How does that saying go? Save me, Jesus, from your followers?
One could argue that the conservative tradition needs the same kind of help.
The roots of the current culture war aren’t hard to find. I’ve written previously about a class-based campaign that goes back more than three decades, to the days of Ronald Reagan and Margaret Thatcher; while that campaign’s being fought on many fronts, it’s especially instructive to watch the ways it’s playing out in present-day Canada.
On his site last week, Dan Gardner wrote about the Harper Government’s seeming disdain for parliamentary convention and the quaint tradition of treating one’s oppenents respectfully while maintaining one’s disagreement with them. An excerpt:
As Conservative strategist Rod Love told author Lawrence Martin, Harper and other Reformers seethed – and rightly so – at the way the Chrétien-era Liberals framed them as the lunatic fringe. “Others got over it,” Love observes in Martin’s book Harperland.
“Harper? It was just burned in his psyche. So when he came to power it was payback time. This wasn’t just about going after someone in the Commons in the day, then going out for a beer at night. This was about destruction.”
The same description surfaces over and over. Stephen Harper doesn’t want to beat the other side; he wants to destroy them. They’re not opponents; they’re the enemy. As for the depth of his ideological feelings, the prime minister’s colleagues use the word “hatred” to describe his antipathy to liberalism.

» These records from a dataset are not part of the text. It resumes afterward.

-- ==== Sys2Proof/Machine/Parts.lean ====
section
/-! DEFINITION. Partitions: function entries, clusters that pass from one function to another, time slices, worlds, START, and the
sessions of counter banks and trace units (16 R351, R352, R370 to R373; 17 R385, R386; 18 R408). -/

namespace Sys2Proof.Machine

/-! ## Cores that pass -/

/-- The function a cluster serves now, if any (16 R370, R373). -/
def servedBy (s : State) (cl : Nat) : Option Nat :=
  match s.funcs.find? (fun p => p.2.valid && p.2.clust.getLsbD cl) with
  | some (f, _) => some f
  | none => s.sched.slice.map (fun t => if t.on then t.vf else 0)

/-- Undealt records that a core holds return to their pools, unstarted (01 R35; 16 R373). -/
def returnHeld (s : State) (c : Nat) : State :=
  let s := (s.core c).held.foldl (fun (s : State) (h : Chunk) =>
    s.modCard h.q h.seq (fun k => { k with undealt := h.recs.foldl rangesAdd k.undealt })) s
  s.modCore c (fun k => { k with held := [] })

/-- A core passes to a function: L0, L1, TLBs, its cluster's second-level TLB and walk cache, and its buffers (16 R370; 03 R72). [log 105: DESIGN CHOICE, unsafe] -/
def passCore (s : State) (c f : Nat) : State :=
  ((returnHeld s c).modCore c (fun k =>
    { k with vf := some f, l0 := [], l1 := [], tlb := [], w := [], wpois := [], x := [], xpois := [], z := [], zpois := [] })).modCluster
    (clusterOf c) (fun k => { k with tlb2 := [], walk := [] })

/-- Cores whose cluster now serves another function pass to it; a switch of slices passes its own (16 R370, R373). -/
def settleCores (s : State) : State :=
  (s.cores.map Prod.fst).foldl (fun s c =>
    if (s.core c).ready = false ∨ passing s c = true then s
    else
      match servedBy s (clusterOf c) with
      | some f => if (s.core c).vf = some f then s else passCore s c f
      | none => (returnHeld s c).modCore c (fun k => { k with vf := none })) s

/-- A core still has work of the function it serves (16 R370). -/
def coreBusy (k : Core) : Bool :=
  k.slots != [] || k.held != [] || k.ladle != [] || k.mx != [] || k.col.intake != [] || k.col.live != [] || k.col.conts != [] ||
  k.shares != []

/-! ## Function entries -/

/-- The function an entry describes, over what the function keeps (16 R351). -/
def funcOf (old : Func) (b : List Byte) : Func :=
  { old with
    s1root := BitVec.ofNat 64 (recNat b 0 8), s2root := BitVec.ofNat 64 (recNat b 8 8), etbase := BitVec.ofNat 64 (recNat b 16 8),
    prq1 := BitVec.ofNat 64 (recNat b 24 8), prq2 := BitVec.ofNat 64 (recNat b 32 8), clust := BitVec.ofNat 128 (recNat b 40 16),
    chgrp := BitVec.ofNat 64 (recNat b 56 8), tson := recNat b 64 4, tsoff := recNat b 68 4, prq1n := recNat b 72 2,
    prq2n := recNat b 74 2, maxq := recNat b 76 2, maxw := recNat b 78 1, valid := (recNat b 79 1).testBit 0,
    ts := (recNat b 79 1).testBit 1 }

/-- A value of entry f that R351 lists as BADARG is met. [log 104: DEDUCED, unsafe] -/
def funcBad (s : State) (f : Nat) (x : Func) : Bool :=
  let others := s.funcs.filter (fun p => p.1 != f && p.2.valid)
  let heap := s.conf.heapspa.toNat / 2 ^ 33
  (x.ts && (x.clust != 0 || others.any (fun p => p.2.ts) || decide (x.tson < 1000) || decide (x.tsoff < 1000))) ||
  decide (64 < x.maxw) || decide (1024 < x.maxq) || !pow2In x.prq1n 16 4096 || !pow2In x.prq2n 16 4096 ||
  others.any (fun p => p.2.chgrp &&& x.chgrp != 0 || p.2.clust &&& x.clust != 0) ||
  x.chgrp.getLsbD heap || x.chgrp.getLsbD (heap + 1) ||
  decide (x.prq2.toNat % 4096 ≠ 0) || !hostFrames s x.prq2.toNat (32 * x.prq2n) || decide (x.prq1.toNat % 4096 ≠ 0) ||
  decide (x.etbase.toNat % 8 ≠ 0) || decide (x.s2root.toNat % 65536 ≠ 0) || decide (x.s1root.toNat % 4096 ≠ 0)

/-- Clusters and channel groups a function holds. -/
def Func.held (x : Func) : BitVec 128 × BitVec 64 := if x.valid then (x.clust, x.chgrp) else (0, 0)

/-- An FSET that replaces function f by x is BUSY (16 R370, R373). -/
def funcBusy (s : State) (f : Nat) (x : Func) : Bool :=
  let o := s.func f
  let lost := o.held.1 &&& ~~~x.held.1
  let groups := o.held.2 &&& ~~~x.held.2
  let onCluster (p : Nat × Core) : Bool := lost.getLsbD (clusterOf p.1) && coreBusy p.2
  let frees := o.valid && o.ts && !(x.valid && x.ts)
  let shared (c : Nat) : Bool := s.sharedClusters.contains (clusterOf c)
  let gained := x.held.1 &&& ~~~o.held.1
  -- a cluster that f takes may serve another function under R373
  let taken (p : Nat × Core) : Bool :=
    gained.getLsbD (clusterOf p.1) && (coreBusy p.2 || s.passes.any (fun q => some q.vf == p.2.vf))
  s.cores.any onCluster || s.cores.any taken || (lost != 0 && s.passes.any (fun p => p.vf == f)) ||
  s.owners.any (fun p => p.2 == f && groups.getLsbD (groupOf p.1)) ||
  (frees && (s.cores.any (fun p => shared p.1 &&
      (p.2.slots.any (fun t => t.2.wave.vf == f) || (p.2.vf == some f && coreBusy p.2))) ||
    s.sched.saved.any (fun p => p.wave.vf == f && shared p.core)))

/-- Switch 0 opens, or the slice ends, with the TS bit of f (16 R373). -/
def sliceFor (s : State) (f : Nat) : State :=
  let x := s.func f
  match s.sched.slice with
  | none =>
    if x.valid && x.ts then
      let todo := (s.cores.map Prod.fst).filter (fun c => (s.core c).ready && s.sharedClusters.contains (clusterOf c))
      { s with sched := { s.sched with slice := some { vf := f, on := true, began := s.ticks, todo := todo, switching := todo != [] } } }
    else s
  | some t => if t.vf = f ∧ (x.valid && x.ts) = false then { s with sched := { s.sched with slice := none } } else s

When politics is everything, when opponents are enemies, when there’s hatred in your belly, certain things follow. Ruthlessness, for one. Personal attacks. A refusal to accept the legitimacy of different views and to work with those who hold them.
I’ve wondered for some time why Lawrence Martin isn’t on the Tweeter, but moving on …
That quaint tradition I’m referring to isn’t just a matter of breeding or good manners. It’s part of the foundation for civil discourse and a healthy public sphere. Winning back the words demands that we stand against those who would strip words of their meanings and repurpose them for other ends. And one of those words, believe it or not, is “conservatism.”
I never thought I’d be citing David Frum approvingly, but in a recent piece for New York, he argued:
Rather than workable solutions, my party is offering low taxes for the currently rich and high spending for the currently old, to be followed by who-knows-what and who-the-hell-cares. This isn’t conservatism; it’s a going-out-of-business sale for the baby-boom generation.
… The conservative shift to ever more extreme, ever more fantasy-based ideology has ominous real-world consequences for American society. The American system of government can’t work if the two sides wage all-out war upon each other …
I’m reminded of what they say about stopped clocks, but never mind that just now.
Back to first principles: You don’t have to advocate or identify with conservatism in order to recognize it as an honourable and worthwhile tradition. If it means identifying the best and most valuable aspects of our history and tradition, and working to defend and preserve those aspects, then I’m all for it. Once again, I’ll cite Edmund Burke:
Back again to Stephen Harper’s determination to remake the country in his own image.
Whatever this is, it isn’t conservatism. Certainly not in the tradition of Conservatives such as Bill Davis, Joe Clark, David Crombie, Dalton Camp, Flora MacDonald, or any number of decent and honourable people who’ve carried the Tory label. Above all else, we need to be vigilant about the word and its meaning. If Harper and his people want to rewrite the national narrative, that’s up to them, but we owe it to ourselves to demand nothing less than clarity and intellectual honesty from them as well as from ourselves.